What this task involves: Copy only this range: the line with "66H, REX. -/" through the final line of the material, inclusive at both ends.

(Exercise data)

/-- Everything the frame of an EVEX encoded version can do (R132). -/
theorem evexFrame_cases (choose : Word32 → Word32 → Word32 → Factors) (o : EvexOperands) (s : State) :
    (s.mode = .bits32 ∧ evexFrame choose o s = .refused .mode32) ∨
    (s.mode ≠ .bits32 ∧ (s.evexEnabled = false ∨ o.illegal = true) ∧
      evexFrame choose o s = raise .ud s) ∨
    (s.evexEnabled = true ∧ o.illegal = false ∧ s.taskSwitched = true ∧
      evexFrame choose o s = raise .nm s) ∨
    (s.evexReady = true ∧ o.illegal = false ∧ s.elementOn o.aaa = true ∧
      evexFrame choose o s = evexActive choose o s) ∨
    (s.evexReady = true ∧ o.illegal = false ∧ s.elementOn o.aaa = false ∧
      evexFrame choose o s = evexMaskedOff o s) := by
  unfold evexFrame
  by_cases hm : s.mode = .bits32
  · exact .inl ⟨hm, by rw [if_pos hm]⟩
  rw [if_neg hm]
  cases he : s.evexEnabled
  · exact .inr (.inl ⟨hm, .inl rfl, by simp⟩)
  cases hi : o.illegal
  · cases ht : s.taskSwitched
    · cases hon : s.elementOn o.aaa
      · exact .inr (.inr (.inr (.inr ⟨by simp [State.evexReady, he, ht], rfl, rfl, by simp⟩)))
      · exact .inr (.inr (.inr (.inl ⟨by simp [State.evexReady, he, ht], rfl, rfl, by simp⟩)))
    · exact .inr (.inr (.inl ⟨rfl, rfl, rfl, by simp⟩))
  · exact .inr (.inl ⟨hm, .inr rfl, by simp⟩)

/-- Everything that makes the frame of a VEX encoded version raise an exception, and what it leaves (R126,
R146, R157). -/
theorem vexFrame_raised {choose : Word32 → Word32 → Word32 → Factors} {o : VexOperands} {s after : State}
    {e : ExceptionName} (h : vexFrame choose o s = .fault (.raised e after)) :
    (s.mode ≠ .bits32 ∧ s.vexEnabled = false ∧ e = .ud ∧ after = s) ∨
    (s.vexEnabled = true ∧ s.taskSwitched = true ∧ e = .nm ∧ after = s) ∨
    (s.vexReady = true ∧ s.vexSrc3 o = .error e ∧ after = s) ∨
    (s.vexReady = true ∧ ∃ s3 c, s.vexSrc3 o = .ok s3 ∧
      vexArith (choose (s.low32 (vexReg o.d)) (s.low32 (vexReg o.s2)) s3) s = .trap c ∧
      e = (if s.osXmmExcpt then .xm else .ud) ∧ after = s.withTrapFlags c) := by
  rcases vexFrame_cases choose o s with
    ⟨_, x⟩ | ⟨a, b, x⟩ | ⟨a, b, x⟩ | ⟨a, e', b, x⟩ | ⟨a, s3, b, x⟩ <;> rw [x] at h
  · cases h
  · cases h
    exact .inl ⟨a, b, rfl, rfl⟩
  · cases h
    exact .inr (.inl ⟨a, b, rfl, rfl⟩)
  · cases h
    exact .inr (.inr (.inl ⟨a, b, rfl⟩))
  · obtain ⟨c, hc, hx⟩ := deliver_fault.1 h
    cases hx
    exact .inr (.inr (.inr ⟨a, s3, c, b, hc, rfl, rfl⟩))

/-- Everything that makes the frame of an EVEX encoded version raise an exception, and what it leaves (R132,
R140, R146, R157). -/
theorem evexFrame_raised {choose : Word32 → Word32 → Word32 → Factors} {o : EvexOperands}
    {s after : State} {e : ExceptionName} (h : evexFrame choose o s = .fault (.raised e after)) :
    (s.mode ≠ .bits32 ∧ (s.evexEnabled = false ∨ o.illegal = true) ∧ e = .ud ∧ after = s) ∨
    (s.evexEnabled = true ∧ o.illegal = false ∧ s.taskSwitched = true ∧ e = .nm ∧ after = s) ∨
    (s.evexReady = true ∧ o.illegal = false ∧ s.elementOn o.aaa = true ∧ s.evexSrc3 o = .error e ∧
      after = s) ∨
    (s.evexReady = true ∧ o.illegal = false ∧ s.elementOn o.aaa = false ∧ (∃ a, e = .memFault a) ∧
      after = s) ∨
    (s.evexReady = true ∧ o.illegal = false ∧ s.elementOn o.aaa = true ∧ ∃ s3 c,
      s.evexSrc3 o = .ok s3 ∧ evexArith o (choose (s.low32 o.d) (s.low32 o.s2) s3) s = .trap c ∧
      e = (if s.osXmmExcpt then .xm else .ud) ∧ after = s.withTrapFlags c) := by
  rcases evexFrame_cases choose o s with
    ⟨_, x⟩ | ⟨a, b, x⟩ | ⟨a, b, c, x⟩ | ⟨a, b, on, x⟩ | ⟨a, b, on, x⟩ <;> rw [x] at h
  · cases h
  · cases h
    exact .inl ⟨a, b, rfl, rfl⟩
  · cases h
    exact .inr (.inl ⟨a, b, c, rfl, rfl⟩)
  · rcases evexActive_cases choose o s with ⟨e', h3, x⟩ | ⟨s3, h3, x⟩ <;> rw [x] at h
    · cases h
      exact .inr (.inr (.inl ⟨a, b, on, h3, rfl⟩))
    · obtain ⟨c, hc, hx⟩ := deliver_fault.1 h
      cases hx
      exact .inr (.inr (.inr (.inr ⟨a, b, on, s3, c, h3, hc, rfl, rfl⟩)))
  · rcases evexMaskedOff_cases o s with ⟨a', _, x⟩ | ⟨_, x⟩ <;> rw [x] at h
    · cases h
      exact .inr (.inr (.inr (.inl ⟨a, b, on, ⟨_, rfl⟩, rfl⟩)))
    · cases h
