-- ==== Sys2Proof/Tests/Slice0.lean ====
section
/-! SUPPORT. The tests: ill-formed terms the checks refuse, words written out bit by bit, single steps from
`95_test_vectors.md`, and a witness for the hypotheses of every statement. -/

namespace Sys2Proof.Tests

open Sys2Proof Sys2Proof.Machine

set_option Elab.async false

/-! ### States and operands for the tests -/

/-- A launched machine with an MXCSR value and the low doublewords of XMM1, XMM2, XMM3. -/
def machine (mxcsr d s2 s3 : Word32) : State :=
  { State.reset.launch with
    mxcsr := mxcsr
    v := (((Vector.replicate 32 0#512).set 1 (d.setWidth 512)).set 2 (s2.setWidth 512)).set 3
      (s3.setWidth 512) }

/-- The same with a value in every opmask register. -/
def maskedMachine (mxcsr d s2 s3 : Word32) (mask : Word64) : State :=
  { machine mxcsr d s2 s3 with k := Vector.replicate 8 mask }

/-- The machine of V1: 2, 1, 3, everything masked. -/
def machine1 : State := machine 0x1F80#32 0x40000000#32 0x3F800000#32 0x40400000#32

/-- XMM1, XMM2, XMM3. -/
def vexRegs : VexOperands := ⟨[], 1#4, 2#4, .reg 0#1 3#4, 0#1⟩

/-- XMM1, XMM2, `[RAX]`. -/
def vexMem : VexOperands := ⟨[], 1#4, 2#4, .mem (.base 0#1 0#4 .none), 0#1⟩

/-- XMM1, XMM2, XMM3, no writemask. -/
def evexRegs : EvexOperands := ⟨[], 1#5, 2#5, .reg 3#5, 0#3, false, false, 0#2⟩

/-- XMM1, XMM2, `[RAX]`, no writemask. -/
def evexMem : EvexOperands := ⟨[], 1#5, 2#5, .mem (.base 0#1 0#4 .none), 0#3, false, false, 0#2⟩

/-- XMM1 under k1, XMM2, XMM3. -/
def evexMasked : EvexOperands := { evexRegs with aaa := 1#3 }

/-- XMM1, XMM2, XMM3, embedded rounding to nearest. -/
def evexRounded : EvexOperands := { evexRegs with b := true }

/-- What a step leaves in the low doubleword of a register and in MXCSR. -/
def lowAndMxcsr (out : Host.Outcome State Fault Refusal) (r : BitVec 5) : Option (Word32 × Word32) :=
  match out with
  | .next t => some (t.low32 r, t.mxcsr)
  | .fault _ => none
  | .refused _ => none

/-- The exception an outcome raises. -/
def raisedBy (out : Host.Outcome State Fault Refusal) : Option ExceptionName :=
  match out with
  | .next _ => none
  | .fault (.raised e _) => some e
  | .fault (.stuck _) => none
  | .refused _ => none

/-! ### Ill-formed terms are refused -/

/-- R78: rm = 100b is the SIB escape, so it is no base register without SIB. -/
theorem test_wf_base_is_sib_escape :
    (Instr.vfmsub132ssVex { vexRegs with src3 := .mem (.base 0#1 12#4 .none) }).wf = false := by decide

/-- R78: base RBP or R13 without displacement is another form, without and with SIB. -/
theorem test_wf_base_needs_displacement :
    (Instr.vfmsub132ssVex { vexRegs with src3 := .mem (.base 0#1 5#4 .none) }).wf = false ∧
    (Instr.vfmsub213ssEvex { evexRegs with src3 := .mem (.sib 0#2 0#4 13#4 .none) }).wf = false := by
  decide

/-- R90, R91, R92. -/
theorem test_wf_illegal_fields :
    (Instr.vfmsub132ssEvex { evexRegs with z := true }).wf = false ∧
    (Instr.vfmsub132ssEvex { evexMem with b := true }).wf = false ∧
    (Instr.vfmsub132ssEvex { evexRegs with ll := 3#2 }).wf = false := by decide

/-- R84: 15 bytes are the most. -/
theorem test_wf_too_long :
    (Instr.vfmsub132ssVex { vexRegs with prefixes := List.replicate 11 .ds }).wf = false ∧
    (Instr.vfmsub132ssEvex { evexRegs with prefixes := List.replicate 10 .ds }).wf = false ∧
    (Instr.vfmsub132ssVex { vexRegs with prefixes := List.replicate 10 .ds }).wf = true ∧
    (Instr.vfmsub132ssEvex { evexRegs with prefixes := List.replicate 9 .ds }).wf = true := by decide

/-! ### Words written out bit by bit (R70, R71, R73 to R78) -/

/-- VFMSUB132SS xmm1, xmm2, xmm3: byte 1 is R X B inverted and map 2, byte 2 is W, vvvv inverted, L, pp. -/
theorem test_decode_vfmsub132ss_vex :
    decode .none [0b11000100#8, 0b11100010#8, 0b01101001#8, 0b10011011#8, 0b11001011#8] =
      .ok (.vfmsub132ssVex vexRegs, []) := by decide

/-- VFMSUB213SS xmm9, xmm10, xmm11: R, B and the high bit of vvvv. -/
theorem test_decode_vfmsub213ss_vex :
    decode .none [0b11000100#8, 0b01000010#8, 0b00101001#8, 0b10101011#8, 0b11001011#8] =
      .ok (.vfmsub213ssVex ⟨[], 9#4, 10#4, .reg 0#1 11#4, 0#1⟩, []) := by decide

/-- VFMSUB231SS xmm1, xmm2, `[rax + rcx*8 + 12345678H]`: SIB and a little-endian displacement. -/
theorem test_decode_vfmsub231ss_vex :
    decode .none [0b11000100#8, 0b11100010#8, 0b01101001#8, 0b10111011#8, 0b10001100#8, 0b11001000#8,
        0x78#8, 0x56#8, 0x34#8, 0x12#8] =
      .ok (.vfmsub231ssVex
        ⟨[], 1#4, 2#4, .mem (.sib 3#2 1#4 0#4 (.d32 0x12345678#32)), 0#1⟩, []) := by decide

/-- VFMSUB132SS xmm1 under k1 with zeroing, xmm2, xmm3: P2 is z, L'L, b, V' inverted, aaa. -/
theorem test_decode_vfmsub132ss_evex :
    decode .none [0b01100010#8, 0b11110010#8, 0b01101101#8, 0b10001001#8, 0b10011011#8, 0b11001011#8] =
      .ok (.vfmsub132ssEvex { evexRegs with aaa := 1#3, z := true }, []) := by decide

/-- VFMSUB213SS xmm31 under k7, xmm30, xmm29, round toward zero (the word of E17). -/
theorem test_decode_vfmsub213ss_evex :
    decode .none [0b01100010#8, 0b00000010#8, 0b00001101#8, 0b01110111#8, 0b10101011#8, 0b11111101#8] =
      .ok (.vfmsub213ssEvex ⟨[], 31#5, 30#5, .reg 29#5, 7#3, false, true, 3#2⟩, []) := by decide

/-- VFMSUB231SS xmm1 under k2 with zeroing, xmm2, `[rax + 4]` (the word of E8). -/
theorem test_decode_vfmsub231ss_evex :
    decode .none [0b01100010#8, 0b11110010#8, 0b01101101#8, 0b10001010#8, 0b10111011#8, 0b01001000#8,
        0b00000001#8] =
      .ok (.vfmsub231ssEvex
        ⟨[], 1#5, 2#5, .mem (.base 0#1 0#4 (.d8 1#8)), 2#3, true, false, 0#2⟩, []) := by decide

/-- The illegal encodings I1 to I4 of `95_test_vectors.md`, each by its reason. -/
theorem test_decode_illegal_evex :
    decode .none [0x62#8, 0xF2#8, 0x6D#8, 0x88#8, 0x9B#8, 0xCB#8] =
      .error (.undefinedOpcode .masking) ∧
    decode .none [0x62#8, 0xF2#8, 0x6D#8, 0x18#8, 0x9B#8, 0x08#8] =
      .error (.undefinedOpcode .broadcast) ∧
    decode .none [0x62#8, 0xF2#8, 0x6D#8, 0x68#8, 0x9B#8, 0xCB#8] =
      .error (.undefinedOpcode .vectorLength) ∧
    decode .none [0x62#8, 0xF2#8, 0x69#8, 0x08#8, 0x9B#8, 0xCB#8] =
      .error (.undefinedOpcode .fixedBits) := by decide

/-- The illegal encodings I5 to I8: LOCK, 66H, REX. -/
theorem test_decode_illegal_prefixes :
    decode .none [0xF0#8, 0xC4#8, 0xE2#8, 0x69#8, 0x9B#8, 0xCB#8] =
      .error (.undefinedOpcode .precedingPrefix) ∧
    decode .none [0x66#8, 0xC4#8, 0xE2#8, 0x69#8, 0x9B#8, 0xCB#8] =
      .error (.undefinedOpcode .precedingPrefix) ∧
    decode .none [0x48#8, 0xC4#8, 0xE2#8, 0x69#8, 0x9B#8, 0xCB#8] =
      .error (.undefinedOpcode .precedingPrefix) ∧
    decode .none [0x66#8, 0x62#8, 0xF2#8, 0x6D#8, 0x08#8, 0x9B#8, 0xCB#8] =
      .error (.undefinedOpcode .precedingPrefix) := by decide

/-- R72 and R87: the two-byte VEX prefix and other opcodes are not in scope. -/
theorem test_decode_not_in_scope :
    decode .none [0xC5#8, 0xE9#8, 0x9B#8, 0xCB#8] = .error .notInScope ∧
    decode .none [0xC4#8, 0xE2#8, 0x69#8, 0x9A#8, 0xCB#8] = .error .notInScope := by decide

/-- R87: bytes that end too soon are cut short only while they begin one of the six encodings; a byte that
matches no row is refused as soon as it is read. -/
theorem test_decode_cut_short :
    decode .none [0xC4#8, 0xE1#8, 0x78#8, 0x77#8] = .error .notInScope ∧
    decode .none [0xC4#8, 0xE2#8, 0x69#8, 0x9A#8] = .error .notInScope ∧
    decode .none [0x62#8, 0xF1#8] = .error .notInScope ∧
    decode .none [0x62#8, 0xF6#8] = .error .notInScope ∧
    decode .none [0xC4#8, 0xE2#8] = .error .truncated ∧
    decode .none [0x62#8, 0xF2#8, 0x6D#8, 0x08#8, 0x9B#8] = .error .truncated := by decide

(End Exercise data)

Answer section:
/-- The illegal encodings I5 to I8: LOCK, 66H, REX. -/
theorem test_decode_illegal_prefixes :
    decode .none [0xF0#8, 0xC4#8, 0xE2#8, 0x69#8, 0x9B#8, 0xCB#8] =
      .error (.undefinedOpcode .precedingPrefix) ∧
    decode .none [0x66#8, 0xC4#8, 0xE2#8, 0x69#8, 0x9B#8, 0xCB#8] =
      .error (.undefinedOpcode .precedingPrefix) ∧
    decode .none [0x48#8, 0xC4#8, 0xE2#8, 0x69#8, 0x9B#8, 0xCB#8] =
      .error (.undefinedOpcode .precedingPrefix) ∧
    decode .none [0x66#8, 0x62#8, 0xF2#8, 0x6D#8, 0x08#8, 0x9B#8, 0xCB#8] =
      .error (.undefinedOpcode .precedingPrefix) := by decide

/-- R72 and R87: the two-byte VEX prefix and other opcodes are not in scope. -/
theorem test_decode_not_in_scope :
    decode .none [0xC5#8, 0xE9#8, 0x9B#8, 0xCB#8] = .error .notInScope ∧
    decode .none [0xC4#8, 0xE2#8, 0x69#8, 0x9A#8, 0xCB#8] = .error .notInScope := by decide

/-- R87: bytes that end too soon are cut short only while they begin one of the six encodings; a byte that
matches no row is refused as soon as it is read. -/
theorem test_decode_cut_short :
    decode .none [0xC4#8, 0xE1#8, 0x78#8, 0x77#8] = .error .notInScope ∧
    decode .none [0xC4#8, 0xE2#8, 0x69#8, 0x9A#8] = .error .notInScope ∧
    decode .none [0x62#8, 0xF1#8] = .error .notInScope ∧
    decode .none [0x62#8, 0xF6#8] = .error .notInScope ∧
    decode .none [0xC4#8, 0xE2#8] = .error .truncated ∧
    decode .none [0x62#8, 0xF2#8, 0x6D#8, 0x08#8, 0x9B#8] = .error .truncated := by decide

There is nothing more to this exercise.